### To do
Copy exactly, please, the lines of the data from its start through the line containing "copies := s.ats.copies.filter fun c =>".

### Data in this exercise
-- ==== Sys2Proof/Machine/Ats.lean ====
section
/-! DEFINITION. Translation requests and copies, page requests and invalidations at the host port (R336 to R341). -/

namespace Sys2Proof.Machine

/-- Two copies overlap in one address space. -/
def AtsCopy.meets (a b : AtsCopy) : Bool :=
  decide (a.pasid = b.pasid) && decide (a.hostAddr < b.hostAddr + b.len) && decide (b.hostAddr < a.hostAddr + a.len)

/-- The second copy goes on where the first ends, in both address spaces, with the same PASID and permission (R336). -/
def AtsCopy.before (a b : AtsCopy) : Bool :=
  decide (a.pasid = b.pasid) && decide (a.read = b.read) && decide (a.write = b.write) && decide (a.hostAddr + a.len = b.hostAddr) &&
    decide (a.translated + a.len = b.translated)

/-- The copy merged with the copies that end where it starts and start where it ends. -/
def mergeCopy (cs : List AtsCopy) (c : AtsCopy) : List AtsCopy :=
  let (cs, c) := match cs.find? fun x => x.before c with
    | some x => (cs.filter fun y => y ≠ x, { c with hostAddr := x.hostAddr, translated := x.translated, len := x.len + c.len })
    | none => (cs, c)
  let (cs, c) := match cs.find? fun x => c.before x with
    | some x => (cs.filter fun y => y ≠ x, { c with len := c.len + x.len })
    | none => (cs, c)
  cs ++ [c]

/-- The copies without the least recently used one where 32,768 are held (R336). -/
def evictCopy (cs : List AtsCopy) : List AtsCopy :=
  if cs.length < 32768 then cs
  else match cs.find? fun c => cs.all fun d => decide (c.lastUse ≤ d.lastUse) with
    | some c => dropFirst (fun d => decide (d = c)) cs
    | none => cs

/-- A translation completion that grants access is installed (R336): copies that it replaces are dropped. -/
def installCopy (r : AtsReply) (s : State) : State :=
  if !r.read && !r.write then s
  else
    let c : AtsCopy :=
      { pasid := r.pasid, hostAddr := r.hostAddr, len := r.len, translated := r.translated, read := r.read, write := r.write
        lastUse := s.clock }
    let cs := evictCopy (s.ats.copies.filter fun x => !x.meets c)
    { s with ats := { s.ats with copies := mergeCopy cs c } }

/-- Copies of a page are dropped (R341). -/
def dropPage (space page : Nat) (s : State) : State :=
  { s with ats := { s.ats with copies := s.ats.copies.filter fun c =>
      !(decide (c.pasid = space) && decide (c.hostAddr ≤ 4096 * page) && decide (4096 * page < c.hostAddr + c.len)) } }

/-- A stalled transfer looks again after the translation of a page has completed: it goes on, faults on the page, or waits for the
request of another page. -/
def settleTransfer (space page : Nat) (s : State) (e : Nat × Transfer) : State :=
  match transfer? s e.1 with
  | none => s
  | some tr =>
    if !tr.stalled || inFault s e.1 then s
    else match transferNeed s tr with
      | none => releaseTransfer e.1 s
      | some need =>
        if !need.migrate && decide (need.space = space) && decide (need.page = page) then pageFault e.1 need s
        else if s.ats.requests.contains (need.space, need.page) then s
        else releaseTransfer e.1 s

/-- The tasks of waiters end under R319 with PRI_FAILED. -/
def abortWaiters (addr : Nat) (ids : List Nat) (s : State) : State :=
  ids.foldl (fun s id => match transfer? s id with
    | some tr => transferFault tr 8 (match tr.gate with
        | some w => if w then 2 else 1
        | none => 1) addr 0 s
    | none => s) s

/-- Waiters of an entry are released; an entry without waiters is removed (R341). -/
def releaseWaiters (k : Nat) (ids : List Nat) (s : State) : State :=
  let s := ids.foldl (fun s id => releaseTransfer id s) s
  let s := updFault k (fun e => { e with waiters := e.waiters.filter fun x => !ids.contains x }) s
  { s with ats := { s.ats with outFaults := s.ats.outFaults.filter fun e => !e.2.waiters.isEmpty } }

/-- A waiter still needs the page of its entry. -/
def stillNeeds (s : State) (e : OutFault) (id : Nat) : Bool :=
  match transfer? s id with
  | some tr => (match transferNeed s tr with
    | some n => decide (n.migrate = e.migrate) && decide (n.space = e.space) && decide (n.page = e.hostPage)
    | none => false)
  | none => false

/-- The access of a waiter that still needs the page: whether it writes. -/
def needsWrite (s : State) (id : Nat) : Bool :=
  match transfer? s id with
  | some tr => (match transferNeed s tr with
    | some n => n.write
    | none => false)
  | none => false

/-- After a response of Success, the new translation has come (R341): waiters that it grants are released; for the others one
further page request is sent, and then their tasks abort. -/
def settleEntry (k : Nat) (s : State) : State :=
  match Tab.get? s.ats.outFaults k with
  | none => s
  | some e =>
    if e.migrate || !e.recorded || e.requested then s
    else
      let left := e.waiters.filter (stillNeeds s e)
      let s := releaseWaiters k (e.waiters.filter fun id => !left.contains id) s
      if left.isEmpty then s
      else if e.further then abortWaiters e.devAddr left s
      else
        let w := left.any (needsWrite s)
        sendPageRequest k (updFault k (fun e => { e with
          further := true, accR := left.any (fun id => !needsWrite s id), accW := w }) s)

/-- ATS_TRANSLATION_COMPLETE (R336, R339 to R341). -/
def execAtsTranslationComplete (r : AtsReply) : State → Host.Outcome State Fault Refusal :=
  live fun s =>
    match s.ats.requests.find? fun q => decide (q.1 = r.pasid) && decide (r.hostAddr ≤ 4096 * q.2) &&
        decide (4096 * q.2 < r.hostAddr + r.len) with
    | none => s
    | some (space, page) =>
      if !hostUp s then s
      else
        let s := installCopy r { s with ats := { s.ats with requests := dropFirst (fun q => decide (q = (space, page))) s.ats.requests } }
        let entries := (s.ats.outFaults.filter fun e =>
          !e.2.migrate && decide (e.2.space = space) && decide (e.2.hostPage = page)).map Prod.fst
        let s := entries.foldl (fun s k => settleEntry k s) s
        s.streams.transfers.foldl (settleTransfer space page) s

/-- A page request of the entry is outstanding. -/
def requestedEntry (s : State) (k : Nat) : Option OutFault :=
  match Tab.get? s.ats.outFaults k with
  | some e => if e.requested && !e.migrate then some e else none
  | none => none

/-- The tasks of every waiter of an entry end with PRI_FAILED (R341, R345). -/
def abortEntry (k : Nat) (s : State) : State :=
  match Tab.get? s.ats.outFaults k with
  | none => s
  | some e => abortWaiters e.devAddr e.waiters s

/-- PRI_RESPONSE (R341): code 0 Success, 1 Invalid Request, any other Response Failure. -/
def execPriResponse (k code : Nat) : State → Host.Outcome State Fault Refusal :=
  live fun s =>
    match requestedEntry s k with
    | none => s
    | some e =>
      if code = 0 then
        requestTranslation e.space e.hostPage (dropPage e.space e.hostPage (updFault k (fun e => { e with requested := false }) s))
      else if code = 1 then abortEntry k s
      else (s.ats.outFaults.map Prod.fst).foldl (fun s k => abortEntry k s) { s with ats := { s.ats with priEnabled := false } }

/-- PRI_RESPONSE_TIMEOUT (R341): as Invalid Request, for this entry only. -/
def execPriResponseTimeout (k : Nat) : State → Host.Outcome State Fault Refusal :=
  live fun s => if (requestedEntry s k).isSome then abortEntry k s else s

/-- PRI_ENABLE (R341). -/
def execPriEnable : State → Host.Outcome State Fault Refusal := live fun s => { s with ats := { s.ats with priEnabled := true } }

/-- The transfer is in flight and reaches host memory through a copy of the address space; 0 stands for every one. -/
def usesSpace (s : State) (pasid : Nat) (tr : Transfer) : Bool :=
  tr.issued && (pagePieces tr.src tr.len ++ pagePieces tr.dst tr.len).any fun p =>
    match rangeAt s p.1 p.2 with
    | some (base, g) => decide (g.kind = .host) && (Tab.get? g.devicePages ((p.1 - base) / 4096)).isNone &&
        (decide (pasid = 0) || decide (g.space = pasid))
    | none => false

/-- Every copy of an address space is dropped, or every copy where the number is 0 (R337). -/
def dropCopies (pasid : Nat) (s : State) : State :=
  { s with ats := { s.ats with copies := if pasid = 0 then [] else s.ats.copies.filter fun c => decide (c.pasid ≠ pasid) } }

/-- ATS_INVALIDATION (R337): `pasid` is 0 for a request without PASID, and otherwise the PASID plus 1. -/
def execAtsInvalidation (pasid : Nat) : State → Host.Outcome State Fault Refusal :=
  live fun s =>
    if !hostUp s then s
    else
      let ids := (s.streams.transfers.filter fun e => usesSpace s pasid e.2).map Prod.fst
      let s := dropCopies pasid s
      { s with ats := { s.ats with invalidating := s.ats.invalidating ++ [(pasid, ids)] } }

/-- ATS_INVALIDATION_COMPLETE (R337): the transfers that were in flight at the drop have ended. -/
def execAtsInvalidationComplete (pasid : Nat) : State → Host.Outcome State Fault Refusal :=
  live fun s =>
    match s.ats.invalidating.find? fun e => decide (e.1 = pasid) with
    | none => s
    | some e =>
      if !hostUp s || e.2.any fun id => (transfer? s id).isSome then s
      else send (.atsInvalidationDone pasid) { s with ats := { s.ats with invalidating := dropFirst (fun x => decide (x = e)) s.ats.invalidating } }

end Sys2Proof.Machine
end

### Problem solution
-- ==== Sys2Proof/Machine/Ats.lean ====
section
/-! DEFINITION. Translation requests and copies, page requests and invalidations at the host port (R336 to R341). -/

namespace Sys2Proof.Machine

/-- Two copies overlap in one address space. -/
def AtsCopy.meets (a b : AtsCopy) : Bool :=
  decide (a.pasid = b.pasid) && decide (a.hostAddr < b.hostAddr + b.len) && decide (b.hostAddr < a.hostAddr + a.len)

/-- The second copy goes on where the first ends, in both address spaces, with the same PASID and permission (R336). -/
def AtsCopy.before (a b : AtsCopy) : Bool :=
  decide (a.pasid = b.pasid) && decide (a.read = b.read) && decide (a.write = b.write) && decide (a.hostAddr + a.len = b.hostAddr) &&
    decide (a.translated + a.len = b.translated)

/-- The copy merged with the copies that end where it starts and start where it ends. -/
def mergeCopy (cs : List AtsCopy) (c : AtsCopy) : List AtsCopy :=
  let (cs, c) := match cs.find? fun x => x.before c with
    | some x => (cs.filter fun y => y ≠ x, { c with hostAddr := x.hostAddr, translated := x.translated, len := x.len + c.len })
    | none => (cs, c)
  let (cs, c) := match cs.find? fun x => c.before x with
    | some x => (cs.filter fun y => y ≠ x, { c with len := c.len + x.len })
    | none => (cs, c)
  cs ++ [c]

/-- The copies without the least recently used one where 32,768 are held (R336). -/
def evictCopy (cs : List AtsCopy) : List AtsCopy :=
  if cs.length < 32768 then cs
  else match cs.find? fun c => cs.all fun d => decide (c.lastUse ≤ d.lastUse) with
    | some c => dropFirst (fun d => decide (d = c)) cs
    | none => cs

/-- A translation completion that grants access is installed (R336): copies that it replaces are dropped. -/
def installCopy (r : AtsReply) (s : State) : State :=
  if !r.read && !r.write then s
  else
    let c : AtsCopy :=
      { pasid := r.pasid, hostAddr := r.hostAddr, len := r.len, translated := r.translated, read := r.read, write := r.write
        lastUse := s.clock }
    let cs := evictCopy (s.ats.copies.filter fun x => !x.meets c)
    { s with ats := { s.ats with copies := mergeCopy cs c } }

/-- Copies of a page are dropped (R341). -/
def dropPage (space page : Nat) (s : State) : State :=
  { s with ats := { s.ats with copies := s.ats.copies.filter fun c =>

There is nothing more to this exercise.